- [Activity] For the records below, give the number of lines where the string "symm" occurs. Include nothing else.
[[ Stored data open ]]
theorem mapsSound_iff (s : State) : s.mapsSound ↔ ∀ f : Feed, s.smu.maps[f].sound s.ftu.rate := Iff.rfl

/-- A list of windows in range, expanded at a rate mode, is a sound map (R22). -/
theorem ofWindows_sound (rate : Rate) {ws : List Window} (few : ws.length ≤ 8) (fit : ∀ w ∈ ws, w.sound) :
    (SlotMap.ofWindows rate ws).sound rate :=
  ⟨few, fit, by cases rate <;> rfl⟩

/-- The change of one feed's maps that leaves them sound. -/
theorem onMap_steady (f : Feed) (g : FeedMap → FeedMap) (s : State)
    (sound : s.smu.maps[f].sound s.ftu.rate → (g s.smu.maps[f]).sound s.ftu.rate) :
    s.steady { s with smu := { s.smu with maps := upd s.smu.maps f g } } where
  maps h := by
    intro k
    show FeedMap.sound s.ftu.rate (upd s.smu.maps f g)[k]
    rw [Fin.getElem_fin, upd_entry]
    split
    · next e =>
      obtain rfl := Fin.ext e
      exact sound (h f)
    · exact h k

/-- A pending map comes into force as it was accepted (R25). -/
theorem FeedMap.advance_sound {rate : Rate} {m : FeedMap} (n : FrameNo) (h : m.sound rate) : (m.advance n).sound rate := by
  unfold FeedMap.advance
  split
  · next p waits =>
    split
    · exact ⟨h.2 p waits, fun q e => nomatch e⟩
    · exact h
  · exact h

theorem mapInForce_steady (f : Feed) (s : State) : s.steady (mapInForce f s) :=
  onMap_steady f _ s (FeedMap.advance_sound _)

theorem mapsInForce_steady (s : State) : s.steady (mapsInForce s) := by
  rw [mapsInForce_eq]
  exact foldl_steady _ (fun t f => mapInForce_steady f t) _ s

theorem acceptWindows_steady (f : Feed) {ws : List Window} (s : State) (few : ws.length ≤ 8) (fit : ∀ w ∈ ws, w.sound) :
    s.steady (acceptWindows f ws s) :=
  onMap_steady f _ s fun h => ⟨h.1, fun p e => by cases e; exact ofWindows_sound _ few fit⟩

/-- The windows that the checks take lie in their ranges, and are no more than those sent (R24). -/
theorem checkWindows_sound {l : List (Nat × Nat × Nat × Nat)} {ws : List Window} {reduced : Bool}
    (h : checkWindows 0 l = .ok (ws, reduced)) : ws.length ≤ l.length ∧ ∀ w ∈ ws, w.sound := by
  by_cases refused : ∃ e ∈ l, takenWindow e = none
  · obtain ⟨place, error⟩ := checkWindows_refused 0 l refused
    exact nomatch h.symm.trans error
  · obtain ⟨_, taken⟩ := checkWindows_taken 0 l refused
    cases h.symm.trans taken
    refine ⟨List.length_filterMap_le _ _, fun w listed => ?_⟩
    obtain ⟨e, -, he⟩ := List.mem_filterMap.1 listed
    exact takenWindow_sound he

/-- At most eight windows are sent (R23). -/
theorem parseWindows_few {ps : List Byte} {l : List (Nat × Nat × Nat × Nat)} (h : parseWindows ps = some l) :
    l.length ≤ 8 := by
  unfold parseWindows at h
  split at h
  · cases h
  · next n rest =>
    split at h
    · next fits =>
      cases h
      have := windowFields_length rest
      omega
    · cases h

/-! ### Analogue gains -/

/-- An effective event gives the channel the gain of its new live values (R84). -/
theorem makeLive_steady (n : FrameNo) (i : Input) (v : HeadAmp) (s : State) :
    s.steady { s with hac := s.hac.makeLive n i v } where
  gains h := by
    obtain ⟨fits, gain⟩ := (gainsSound_iff s).1 h
    refine (gainsSound_iff _).2 ⟨fits, fun j => ?_⟩
    rw [makeLive_channel]
    split
    · rfl
    · exact gain j

theorem effective_steady (i : Input) (s : State) : s.steady (effective i s) := by
  rcases effective_eq i s with same | ⟨v, event⟩
  · rw [same]
    exact steady_refl s
  · rw [event]
    exact steady_trans (makeLive_steady s.ftu.frame i v s)
      (steady_trans (compensate_steady i _ _) (notifyWhere_steady _ _ _))

/-- The inputs regained one after another under a law in range: their gains are right, and so are those that were right
before (R89). -/
theorem foldl_regain_gains (l : List Input) {s : State} (fits : s.hac.lawFits) :
    let t := l.foldl (fun s i => regain i s) s
    t.hac.lawFits ∧ ∀ j, (j ∈ l ∨ (s.channel j).gain = s.hac.gainOf (s.channel j).live) →
      (t.channel j).gain = t.hac.gainOf (t.channel j).live := by
  induction l generalizing s with
  | nil => exact ⟨fits, fun j h => h.resolve_left List.not_mem_nil⟩
  | cons i l ih =>
    obtain ⟨fits', gain⟩ := ih (s := regain i s) ((regain_lawFits i s).2 fits)
    refine ⟨fits', fun j h => gain j ?_⟩
    rw [regain_gainOf, regain_channel]
    by_cases e : j = i
    · subst e
      exact .inr (by simp)
    · rw [if_neg e]
      exact h.imp_left fun listed => (List.mem_cons.1 listed).resolve_left e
[[ Stored data closed ]]
- [Expected output] 2